Saturday, July 26, 2008

The Most Beautiful Thing We Can Experience. . . .

is the mysterious.
When our friend, Rene Descartes, about 350 years ago, initiated the Age Of Reason with his linear and orderly Cartesian way of viewing the world, he did me, and you, and all of us, a great dis-service. He and the powers that followed him, assumed the natural world was an out-of-control, hysterical, chaotic mess, needing to be contained put in the box. (He actually called his treatise "The Passions of the Soul", then he denounced those passions as worthless!) Those men seemed so scared of their irrational, natural selves. Those thinking men, afraid of their own emotions and their intuitive sides.

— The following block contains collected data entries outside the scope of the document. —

/-- Level `i` of a list is level `i` of the stream `d` in format `f`, filled with as many bytes as its length. -/
def LevelsBuilt (p : Params) (f : PixelFormat) (d : List Byte) (levels : List Level) : Prop :=
  ∀ i m, levels[i]? = some m → ∃ bytes : List Byte,
    bytes.length = (newLevel f (mipDim p (streamWord d 3) i) (mipDim p (streamWord d 2) i)).len ∧
    m = fillLevel (newLevel f (mipDim p (streamWord d 3) i) (mipDim p (streamWord d 2) i)) bytes

/-- One more level, with all its bytes. -/
theorem LevelsBuilt.append {p : Params} {f : PixelFormat} {d : List Byte} {levels : List Level}
    (hb : LevelsBuilt p f d levels) {bytes : List Byte}
    (hlen : bytes.length =
      (newLevel f (mipDim p (streamWord d 3) levels.length) (mipDim p (streamWord d 2) levels.length)).len) :
    LevelsBuilt p f d (levels ++
      [fillLevel (newLevel f (mipDim p (streamWord d 3) levels.length) (mipDim p (streamWord d 2) levels.length))
        bytes]) := by
  intro i m hi
  rcases Nat.lt_trichotomy i levels.length with hlt | rfl | hgt
  · exact hb i m (by rwa [List.getElem?_append_left hlt] at hi)
  · exact ⟨bytes, hlen, by simpa using hi.symm⟩
  · rw [List.getElem?_eq_none (by simp; omega)] at hi
    cases hi

/-- The loop of R212 builds every level whole. -/
theorem callLevels_built (p : Params) (f : PixelFormat) (d : List Byte) (n : Nat) :
    ∀ i pos acc g levels q, acc.length = i → LevelsBuilt p f d acc →
      callLevels p f d n i pos acc = .parsed g levels q → LevelsBuilt p f d levels := by
  induction n with
  | zero => intro i pos acc g levels q _ hb h; cases h; exact hb
  | succ n ih =>
    intro i pos acc g levels q hi hb h
    subst hi
    simp only [callLevels] at h
    split at h
    · cases h
    · refine ih _ _ _ _ _ _ (by simp) (hb.append ?_) h
      simp
      omega

/-- Every level of a built chain is of the chain's format, and as the unit builds it. -/
theorem LevelsBuilt.mem_ok {p : Params} {f : PixelFormat} {d : List Byte} {levels : List Level}
    (hb : LevelsBuilt p f d levels) {m : Level} (hm : m ∈ levels) : m.fmt = f ∧ m.Ok := by
  obtain ⟨i, hi⟩ := List.getElem?_of_mem hm
  obtain ⟨bytes, hlen, rfl⟩ := hb i m hi
  exact ⟨rfl, fillLevel_newLevel_ok _ _ _ _ hlen⟩

/-- Level `i` of a built chain has the dimensions of R206. -/
theorem LevelsBuilt.dimensions {p : Params} {f : PixelFormat} {d : List Byte} {levels : List Level}
    (hb : LevelsBuilt p f d levels) (i : Nat) (m : Level) (hi : levels[i]? = some m) :
    m.w = mipDim p (streamWord d 3) i ∧ m.h = mipDim p (streamWord d 2) i := by
  obtain ⟨bytes, -, rfl⟩ := hb i m hi
  exact ⟨rfl, rfl⟩

/-- The classifier selects no RGB565: neither branch names it (R202, R203). -/
theorem streamFormat_ne_rgb565 (p : Params) (d : List Byte) : streamFormat p d ≠ some (.packed .rgb565) := by
  have hFourCC (tag : Word) : classifyFourCC tag ≠ some (.packed .rgb565) := by
    unfold classifyFourCC
    split_ifs <;> simp
  have hRgb (alpha : Bool) (r g b a : Word) : classifyRgb alpha r g b a ≠ some (.packed .rgb565) := by
    unfold classifyRgb
    split_ifs <;> simp
  unfold streamFormat classify
  split_ifs
  · exact hFourCC _
  · exact hRgb _ _ _ _ _
  · simp

/-! ### The three ways a decode call ends -/

/-- What every failed call leaves (60_exceptions.md R236). -/
structure FailedEnd (t : State) : Prop where
  phase : t.phase = .failed
  err : t.err ≠ none
  mip : t.mip = []
  fmt : t.fmt ≠ some (.packed .rgb565)

/-- What a PARSE that ends in DONE leaves (43_container_parser.md R209): the whole chain of the stream of `s` in format
`f`, never RGB565. -/
structure ParsedEnd (f : PixelFormat) (s t : State) : Prop where
  phase : t.phase = .done
  err : t.err = none
  probe : t.probe = false
  fmt : t.fmt = some f
  fmt_ne : f ≠ .packed .rgb565
  length : t.mip.length = t.mipCnt.toNat
  width : t.hWidth = streamWord s.input 3
  height : t.hHeight = streamWord s.input 2
  built : LevelsBuilt t.params f s.input t.mip

/-- A failed call is left in FAILED with its error and no level; what failed before CLASSIFY has no format. -/
theorem failedEnd_of_fmt_none {t : State} {e : DecodeError} (hp : t.phase = .failed) (he : t.err = some e)
    (hm : t.mip = []) (hf : t.fmt = none) : FailedEnd t :=
  ⟨hp, by simp [he], hm, by simp [hf]⟩

/-- The loop of R212, run from its start, fails or leaves the whole chain. -/
theorem LevelsEnd.failed_or_parsed {f : PixelFormat} {s t : State} (hf : streamFormat s.params s.input = some f)
    (h : LevelsEnd f s (callLevels s.params f s.input (declaredLevels s) 0 128 []) t) :
    FailedEnd t ∨ ParsedEnd f s t := by
  have hne : some f ≠ some (.packed .rgb565) := hf ▸ streamFormat_ne_rgb565 s.params s.input
  cases hr : callLevels s.params f s.input (declaredLevels s) 0 128 [] with
  | failed e pos =>
    rw [hr] at h
    obtain ⟨-, -, j, -, -, -, rfl⟩ := h
    exact .inl ⟨rfl, by simp, rfl, hne⟩
  | probed w h' depth pos =>
    rw [hr] at h
    exact h.elim
  | parsed g levels pos =>
    rw [hr] at h
    obtain ⟨rfl, hlen, -, -, rfl⟩ := h
    have hbuilt : LevelsBuilt s.params g s.input levels :=
      callLevels_built _ _ _ _ 0 128 [] _ _ _ rfl (by simp [LevelsBuilt]) hr
    exact .inr ⟨rfl, rfl, rfl, rfl, fun h => hne (congrArg some h), hlen,
      getElem_afterHeader false s 3 (by omega), getElem_afterHeader false s 2 (by omega), hbuilt⟩

/-- A decode call fails, or it is a PROBE that read the header, or a PARSE that built the whole chain. -/
theorem CallEnd.failed_or_probed_or_parsed {b : Bool} {s t : State} (h : CallEnd b s t) :
    FailedEnd t ∨ t = afterFlags true s ∨ ∃ f, ParsedEnd f s t := by
  cases h with
  | magic => exact .inl (failedEnd_of_fmt_none rfl rfl rfl rfl)
  | header => exact .inl (failedEnd_of_fmt_none rfl rfl rfl rfl)
  | ext => exact .inl (failedEnd_of_fmt_none rfl rfl rfl rfl)
  | flags => exact .inl (failedEnd_of_fmt_none rfl rfl rfl rfl)
  | format => exact .inl (failedEnd_of_fmt_none rfl rfl rfl rfl)
  | probed => exact .inr (.inl rfl)
  | levels f _ _ _ _ _ _ _ hf hend =>
    exact (LevelsEnd.failed_or_parsed hf hend).imp_right fun hparsed => .inr ⟨f, hparsed⟩

end Sys2Proof.Machine
end

section
/-! SUPPORT. What one step can do to the part of the state that a decode call builds, said once; the two invariants of
the state (10_state.md R41; 43_container_parser.md R206, R209) are read off it. -/

namespace Sys2Proof.Machine

/-- `t` holds what the last decode call left in `s`: the fields that the two invariants speak of. -/
structure SameCall (s t : State) : Prop where
  phase : t.phase = s.phase
  err : t.err = s.err
  fmt : t.fmt = s.fmt
  probe : t.probe = s.probe
  mip : t.mip = s.mip
  mipCnt : t.mipCnt = s.mipCnt
  hdrw : t.hdrw = s.hdrw
  params : t.params = s.params

theorem SameCall.refl (s : State) : SameCall s s := ⟨rfl, rfl, rfl, rfl, rfl, rfl, rfl, rfl⟩

/-- A register write leaves what the last call built (10_state.md R37). -/
theorem sameCall_writeReg (r : Reg) (v : Int) (s : State) : SameCall s (writeReg r v s) := by
  rw [writeReg_eq]
  exact ⟨rfl, rfl, rfl, rfl, rfl, rfl, rfl, rfl⟩

theorem sameCall_setRes (x : Sample) (s : State) : SameCall s (s.setRes x) := ⟨rfl, rfl, rfl, rfl, rfl, rfl, rfl, rfl⟩

theorem sameCall_setUnit (u : Word) (s : State) : SameCall s (s.setUnit u) := ⟨rfl, rfl, rfl, rfl, rfl, rfl, rfl, rfl⟩

theorem sameCall_refuseCommand (s : State) : SameCall s (refuseCommand s) := ⟨rfl, rfl, rfl, rfl, rfl, rfl, rfl, rfl⟩

/-- AT keeps what the last call built, refused or not. -/
theorem sameCall_execAt {s t : State} (h : execAt s = .next t) : SameCall s t := by
  rcases execAt_cases s with ⟨-, he⟩ | ⟨m, -, -, he⟩ | ⟨m, k, -, -, -, he⟩ | ⟨m, -, -, -, he⟩ <;>
    rw [he] at h <;> cases h
  · exact sameCall_refuseCommand s
  · exact sameCall_setRes _ s
  · exact sameCall_setRes _ s

/-- UNPACK keeps what the last call built. -/
theorem sameCall_unpackCommandOf {f : PackedFormat} {s t : State} (h : unpackCommandOf f s = .next t) :
    SameCall s t := by
  cases h
  exact sameCall_setRes _ s

/-- PACK keeps what the last call built. -/
theorem sameCall_packCommandOf {f : PackedFormat} {s t : State} (h : packCommandOf f s = .next t) : SameCall s t := by
  cases h
  exact sameCall_setUnit _ s

/-- BLKPIX keeps what the last call built, refused or not. -/
theorem sameCall_blkpixCommandOf {f : BlockFormat} {s t : State} (h : blkpixCommandOf f s = .next t) :
    SameCall s t := by
  unfold blkpixCommandOf at h
  split at h <;> cases h
  · exact sameCall_setRes _ s
  · exact sameCall_refuseCommand s

/-- All a command or the host can do to what the last decode call built: keep it, clear it, change the store of the
selected level, or build it anew. -/
inductive CallEffect (s : State) : State → Prop
  | keeps {t} : SameCall s t → CallEffect s t
  | reset : CallEffect s (hostReset s)
  | writes {m m' f x y v} : s.selected = some m → levelSet s.params m f x y v = some m' →
      CallEffect s (s.setSelected m')
  | calls {b t} : CallEnd b s t → CallEffect s t

/-- SET keeps what the last call built, or changes the store of the selected level (42_pixel_buffer.md R175). -/
theorem execSet_callEffect {s t : State} (h : execSet s = .next t) : CallEffect s t := by
  unfold execSet at h
  split at h
  case h_1 => cases h; exact .keeps (sameCall_refuseCommand s)
  case h_2 m hm =>
    split at h
    case h_1 => cases h; exact .keeps (sameCall_refuseCommand s)
    case h_2 f _ =>
      rcases setPacked_cases m f s with ⟨-, he⟩ | ⟨m', -, hset, he⟩ | ⟨-, -, he⟩ <;> rw [he] at h <;> cases h
      · exact .keeps (.refl s)
      · exact .writes hm hset

/-- What a command can do to what the last call built (30_encoding.md R85). -/
theorem exec_callEffect {i : Instr} {s t : State} (h : exec i s = .next t) : CallEffect s t := by
  cases i with
  | parse | probe => exact .calls (exec_decodeCall_next _ s t rfl h).2
  | atPixel => exact .keeps (sameCall_execAt h)
  | setPixel => exact execSet_callEffect h
  | unpackBgra8888 | unpackBgr565 | unpackBgra5551 | unpackBgra4444 | unpackRgb565 =>
    exact .keeps (sameCall_unpackCommandOf h)
  | packBgra8888 | packBgr565 | packBgra5551 | packBgra4444 | packRgb565 => exact .keeps (sameCall_packCommandOf h)
  | blkpixDxt1 | blkpixDxt3 | blkpixDxt5 => exact .keeps (sameCall_blkpixCommandOf h)

/-- What a step can do to what the last call built, its transaction taken off the script. -/
theorem step_callEffect {s t : State} (h : step s = .next t) : ∃ rest, CallEffect { s with script := rest } t := by
  rcases step_cases s t h with ⟨-, rfl⟩ | ⟨a, rest, -, ha⟩
  · exact ⟨t.script, .keeps (.refl t)⟩
  · refine ⟨rest, ?_⟩
    rcases ha with ⟨n, -, rfl⟩ | ⟨d, -, rfl⟩ | ⟨-, rfl⟩ | ⟨n, v, -, -, rfl⟩ | ⟨n, v, r, -, -, -, rfl⟩ |
      ⟨v, i, -, -, hexec⟩ | ⟨v, k, -, -, rfl⟩
    · exact .keeps ⟨rfl, rfl, rfl, rfl, rfl, rfl, rfl, rfl⟩
    · exact .keeps ⟨rfl, rfl, rfl, rfl, rfl, rfl, rfl, rfl⟩
    · exact .reset
    · exact .keeps (.refl _)
    · exact .keeps (sameCall_writeReg r v _)
    · exact exec_callEffect hexec
    · exact .keeps (sameCall_refuseCommand _)

/-! ### The invariant of R41 -/

/-- The invariant speaks only of what the last call built. -/
theorem SameCall.inv {s t : State} (h : SameCall s t) (hs : s.Inv) : t.Inv := by
  unfold State.Inv
  rw [h.phase, h.err, h.fmt, h.probe, h.mip, h.mipCnt]
  exact hs

/-- A state without levels, at rest and with its error in FAILED alone, meets the invariant. -/
theorem inv_of_no_level {s : State} (hphase : s.phase = .idle ∨ s.phase = .done ∨ s.phase = .failed)
    (herr : s.err ≠ none ↔ s.phase = .failed) (hmip : s.mip = []) : s.Inv :=
  ⟨hphase, herr, fun h => absurd hmip h, by simp [hmip], by simp [hmip]⟩

/-- The reset input establishes the invariant. -/
theorem inv_hostReset (s : State) : (hostReset s).Inv :=
  inv_of_no_level (.inl rfl) (by simp [hostReset, State.reset]) rfl

/-- Every decode call establishes the invariant, whatever the state was before. -/
theorem CallEnd.inv {b : Bool} {s t : State} (h : CallEnd b s t) : t.Inv := by
  rcases h.failed_or_probed_or_parsed with hfail | rfl | ⟨f, hp⟩
  · exact inv_of_no_level (.inr (.inr hfail.phase)) (iff_of_true hfail.err hfail.phase) hfail.mip
  · exact inv_of_no_level (.inr (.inl rfl)) (by simp [afterFlags, afterHeader, beginCall]) rfl
  · refine ⟨.inr (.inl hp.phase), by simp [hp.err, hp.phase], fun _ => ⟨hp.phase, hp.probe⟩, fun m hm => ?_,
      hp.length.le⟩
    obtain ⟨hfmt, hok⟩ := hp.built.mem_ok hm
    exact ⟨hfmt ▸ hp.fmt, hok⟩

/-- SET keeps the invariant: the level stays of its format and as the unit builds it. -/
theorem inv_setSelected {s : State} {m m' : Level} {f : PackedFormat} {x y : Int} {v : Sample} (hs : s.Inv)
    (hm : s.selected = some m) (hset : levelSet s.params m f x y v = some m') : (s.setSelected m').Inv := by
  obtain ⟨hphase, herr, hdone, hlevels, hcount⟩ := hs
  have hmem : m ∈ s.mip := List.mem_of_getElem? hm
  obtain ⟨hfmt, hok⟩ := hlevels m hmem
  refine ⟨hphase, herr, fun _ => hdone (List.ne_nil_of_mem hmem), fun n hn => ?_, ?_⟩
  · rcases List.mem_or_eq_of_mem_set hn with hn | rfl
    · exact hlevels n hn
    · have hfmt' : n.fmt = m.fmt := by rw [(levelSet_some hset).1]
      exact ⟨hfmt' ▸ hfmt, hok.levelSet hset⟩
  · simpa [State.setSelected] using hcount

/-- Whatever befalls what the last call built, the invariant stays. -/
theorem CallEffect.inv {s t : State} (h : CallEffect s t) (hs : s.Inv) : t.Inv := by
  cases h with
  | keeps hsame => exact hsame.inv hs
  | reset => exact inv_hostReset s
  | writes hm hset => exact inv_setSelected hs hm hset
  | calls hend => exact hend.inv

/-- Settles O52: `step_callEffect` names the four effects of a step, and each keeps the invariant. -/
theorem stepKeepsInvariant : Obligations.StepKeepsInvariant := by
  intro s t hs h
  obtain ⟨rest, heffect⟩ := step_callEffect h
  exact heffect.inv hs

I have always been much more connected to the intuitive, creative, irrational side of my own brain. I've been reading Jill Bolte Taylor's amazing book, Stroke of Insight, where she describes what happened to her when a stroke essentially killed the rational side of her brain, leaving the intuitive creative side in control.
She says it was Nirvana, that she felt connected to all life.

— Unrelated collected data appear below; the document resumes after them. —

/-- The SETPI condition of opcode 0x11 of a code, none where the code is unassigned. -/
def CondA.ofCode (c : BitVec 2) : Option CondA :=
  match c.toNat with
  | 0 => some .eq | 1 => some .ne | 2 => some .lt | 3 => some .ge
  | _ => none

/-- Code of the SETPI condition of opcode 0x12. -/
def CondB.code : CondB → BitVec 2
  | .ltu => 0 | .geu => 1 | .le => 2 | .gt => 3

/-- The SETPI condition of opcode 0x12 of a code, none where the code is unassigned. -/
def CondB.ofCode (c : BitVec 2) : Option CondB :=
  match c.toNat with
  | 0 => some .ltu | 1 => some .geu | 2 => some .le | 3 => some .gt
  | _ => none

/-- Code of the FSETP condition. -/
def FCond.code : FCond → BitVec 3
  | .eq => 0 | .ne => 1 | .lt => 2 | .le => 3 | .gt => 4 | .ge => 5 | .un => 6 | .ord => 7

/-- The FSETP condition of a code, none where the code is unassigned. -/
def FCond.ofCode (c : BitVec 3) : Option FCond :=
  match c.toNat with
  | 0 => some .eq | 1 => some .ne | 2 => some .lt | 3 => some .le | 4 => some .gt | 5 => some .ge
  | 6 => some .un | 7 => some .ord
  | _ => none

/-- Code of the PLOG operation, fn. -/
def PlogOp.code : PlogOp → BitVec 6
  | .and => 0 | .or => 1 | .xor => 2 | .andn => 3 | .orn => 4 | .not => 5

/-- The PLOG operation, fn of a code, none where the code is unassigned. -/
def PlogOp.ofCode (c : BitVec 6) : Option PlogOp :=
  match c.toNat with
  | 0 => some .and | 1 => some .or | 2 => some .xor | 3 => some .andn | 4 => some .orn | 5 => some .not
  | _ => none

/-- Code of the MLOG operation, fn. -/
def MlogOp.code : MlogOp → BitVec 3
  | .and => 0 | .or => 1 | .xor => 2 | .andn => 3 | .not => 4

/-- The MLOG operation, fn of a code, none where the code is unassigned. -/
def MlogOp.ofCode (c : BitVec 3) : Option MlogOp :=
  match c.toNat with
  | 0 => some .and | 1 => some .or | 2 => some .xor | 3 => some .andn | 4 => some .not
  | _ => none

/-- Code of the P (R111). -/
def Prec.code : Prec → BitVec 1
  | .s => 0 | .d => 1

/-- The P (R111) of a code, none where the code is unassigned. -/
def Prec.ofCode (c : BitVec 1) : Option Prec :=
  match c.toNat with
  | 0 => some .s | 1 => some .d
  | _ => none

/-- Code of the RND (Table 4-8). -/
def Rnd.code : Rnd → BitVec 3
  | .rne => 0 | .rtz => 1 | .rup => 2 | .rdn => 3 | .rna => 4 | .rgn => 5

/-- The RND (Table 4-8) of a code, none where the code is unassigned. -/
def Rnd.ofCode (c : BitVec 3) : Option Rnd :=
  match c.toNat with
  | 0 => some .rne | 1 => some .rtz | 2 => some .rup | 3 => some .rdn | 4 => some .rna | 5 => some .rgn
  | _ => none

/-- Code of the CV (Table 4-15). -/
def Cvt.code : Cvt → BitVec 5
  | .dS => 0 | .sD => 1 | .sH => 2 | .hS => 3 | .sBf => 4 | .bfS => 5 | .sE4 => 6 | .e4S => 7 | .sE5 => 8
  | .e5S => 9 | .dI64 => 10 | .i64D => 11 | .dU64 => 12 | .u64D => 13 | .sI32 => 14 | .i32S => 15 | .sU32 => 16
  | .u32S => 17 | .dI32 => 18 | .i32D => 19

/-- The CV (Table 4-15) of a code, none where the code is unassigned. -/
def Cvt.ofCode (c : BitVec 5) : Option Cvt :=
  match c.toNat with
  | 0 => some .dS | 1 => some .sD | 2 => some .sH | 3 => some .hS | 4 => some .sBf | 5 => some .bfS
  | 6 => some .sE4 | 7 => some .e4S | 8 => some .sE5 | 9 => some .e5S | 10 => some .dI64 | 11 => some .i64D
  | 12 => some .dU64 | 13 => some .u64D | 14 => some .sI32 | 15 => some .i32S | 16 => some .sU32
  | 17 => some .u32S | 18 => some .dI32 | 19 => some .i32D
  | _ => none

/-- Code of the SZ (R115). -/
def Size.code : Size → BitVec 2
  | .b => 0 | .h => 1 | .w => 2 | .d => 3

/-- The SZ (R115) of a code, none where the code is unassigned. -/
def Size.ofCode (c : BitVec 2) : Option Size :=
  match c.toNat with
  | 0 => some .b | 1 => some .h | 2 => some .w | 3 => some .d
  | _ => none

/-- Code of the SZ of an atomic (R116). -/
def ASize.code : ASize → BitVec 1
  | .w => 0 | .d => 1

/-- The SZ of an atomic (R116) of a code, none where the code is unassigned. -/
def ASize.ofCode (c : BitVec 1) : Option ASize :=
  match c.toNat with
  | 0 => some .w | 1 => some .d
  | _ => none

/-- Code of the ORD (R116). -/
def Ord.code : Ord → BitVec 2
  | .rlx => 0 | .acq => 1 | .rel => 2 | .acqRel => 3

/-- The ORD (R116) of a code, none where the code is unassigned. -/
def Ord.ofCode (c : BitVec 2) : Option Ord :=
  match c.toNat with
  | 0 => some .rlx | 1 => some .acq | 2 => some .rel | 3 => some .acqRel
  | _ => none

/-- Code of the EVP (Table 4-10). -/
def Evp.code : Evp → BitVec 2
  | .normal => 0 | .keep => 1 | .evictFirst => 2 | .noAlloc => 3

/-- The EVP (Table 4-10) of a code, none where the code is unassigned. -/
def Evp.ofCode (c : BitVec 2) : Option Evp :=
  match c.toNat with
  | 0 => some .normal | 1 => some .keep | 2 => some .evictFirst | 3 => some .noAlloc
  | _ => none

/-- Code of the fence scope (Table 4-20). -/
def Scope.code : Scope → BitVec 2
  | .l => 0 | .m => 1 | .s => 2

/-- The fence scope (Table 4-20) of a code, none where the code is unassigned. -/
def Scope.ofCode (c : BitVec 2) : Option Scope :=
  match c.toNat with
  | 0 => some .l | 1 => some .m | 2 => some .s
  | _ => none

/-- Code of the DIR (Table 4-21). -/
def CopyDir.code : CopyDir → BitVec 2
  | .gl => 0 | .lg => 1 | .gg => 2 | .ll => 3

/-- The DIR (Table 4-21) of a code, none where the code is unassigned. -/
def CopyDir.ofCode (c : BitVec 2) : Option CopyDir :=
  match c.toNat with
  | 0 => some .gl | 1 => some .lg | 2 => some .gg | 3 => some .ll
  | _ => none

/-- Code of the DIR of GTHR (Table 4-21). -/
def IdxWidth.code : IdxWidth → BitVec 2
  | .i32 => 0 | .i64 => 1

/-- The DIR of GTHR (Table 4-21) of a code, none where the code is unassigned. -/
def IdxWidth.ofCode (c : BitVec 2) : Option IdxWidth :=
  match c.toNat with
  | 0 => some .i32 | 1 => some .i64
  | _ => none

/-- Code of the MMG value code. -/
def MmgVal.code : MmgVal → BitVec 1
  | .bf16 => 0 | .e4m3 => 1

/-- The MMG value code of a code, none where the code is unassigned. -/
def MmgVal.ofCode (c : BitVec 1) : Option MmgVal :=
  match c.toNat with
  | 0 => some .bf16 | 1 => some .e4m3
  | _ => none

/-- Code of the MMG activation code. -/
def MmgAct.code : MmgAct → BitVec 2
  | .bf16 => 0 | .f32 => 1 | .f16 => 2

/-- The MMG activation code of a code, none where the code is unassigned. -/
def MmgAct.ofCode (c : BitVec 2) : Option MmgAct :=
  match c.toNat with
  | 0 => some .bf16 | 1 => some .f32 | 2 => some .f16
  | _ => none

/-- Code of the format tag (Table 5-3). -/
def Tag.code : Tag → BitVec 3
  | .fp32 => 0 | .bf16 => 1 | .fp16 => 2 | .e4m3 => 3 | .e5m2 => 4 | .e2m1 => 5 | .int8 => 6 | .int4 => 7

/-- The format tag (Table 5-3) of a code, none where the code is unassigned. -/
def Tag.ofCode (c : BitVec 3) : Option Tag :=
  match c.toNat with
  | 0 => some .fp32 | 1 => some .bf16 | 2 => some .fp16 | 3 => some .e4m3 | 4 => some .e5m2 | 5 => some .e2m1
  | 6 => some .int8 | 7 => some .int4
  | _ => none

/-- Code of the vector arithmetic type: opcode less 0x58, and the m field of VCMP. -/
def VType.code : VType → BitVec 3
  | .f32 => 0 | .f16 => 1 | .bf16 => 2 | .i32 => 3 | .i16 => 4 | .i8 => 5

/-- The vector arithmetic type: opcode less 0x58, and the m field of VCMP of a code, none where the code is unassigned. -/
def VType.ofCode (c : BitVec 3) : Option VType :=
  match c.toNat with
  | 0 => some .f32 | 1 => some .f16 | 2 => some .bf16 | 3 => some .i32 | 4 => some .i16 | 5 => some .i8
  | _ => none

/-- Code of the ET (Table 4-9). -/
def Et.code : Et → BitVec 4
  | .f32 => 0 | .f16 => 1 | .bf16 => 2 | .e4m3 => 3 | .e5m2 => 4 | .e2m1 => 5 | .i32 => 6 | .i16 => 7
  | .i8 => 8

/-- The ET (Table 4-9) of a code, none where the code is unassigned. -/
def Et.ofCode (c : BitVec 4) : Option Et :=
  match c.toNat with
  | 0 => some .f32 | 1 => some .f16 | 2 => some .bf16 | 3 => some .e4m3 | 4 => some .e5m2 | 5 => some .e2m1
  | 6 => some .i32 | 7 => some .i16 | 8 => some .i8
  | _ => none

/-- Code of the ET 0-2 in the vb field. -/
def EtF.code : EtF → BitVec 5
  | .f32 => 0 | .f16 => 1 | .bf16 => 2

/-- The ET 0-2 in the vb field of a code, none where the code is unassigned. -/
def EtF.ofCode (c : BitVec 5) : Option EtF :=
  match c.toNat with
  | 0 => some .f32 | 1 => some .f16 | 2 => some .bf16
  | _ => none

/-- Code of the VCMP condition. -/
def VCond.code : VCond → BitVec 3
  | .eq => 0 | .ne => 1 | .lt => 2 | .le => 3 | .ltu => 4 | .leu => 5 | .un => 6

I tried living in the rational world, with its logic and rules and explanations for everything. I tried a career where each line had to be in just the right place, where I sat chained to a desk each day like a gerbil running on an endless wheel, just to get that paycheck every two weeks.
No.
It was not for me.
I choose wonder and magic and irrational exuberance every time.
It might not make sense in a capitalistic, money-means-all world, but look where that ideology has gotten us -- consumption and greed, and a non-sustainable mentality which damages the environment and our own spirits.
I'd rather lie on the grass and be enchanted by images in Mother Earth's clouds than turn on the tv and be told I will be prettier, smarter, better if I just buy this and that product.
PULEASE.
I choose mystery.
and magic.
and irrational nature.
and ART and CREATIVITY over the reasonable rational choices in life which they say are "safer" but really are just denying the creative self.
and I think I am happier for it.
and you will be too - now go work in your journals.

(and if your rational self has many reasons not to make art, if your wallet says you don't have the time or money to "waste", just laugh and crank up some good music, gather some collage materials and juicy markers, and make a mess. . . . you'll feel so good!)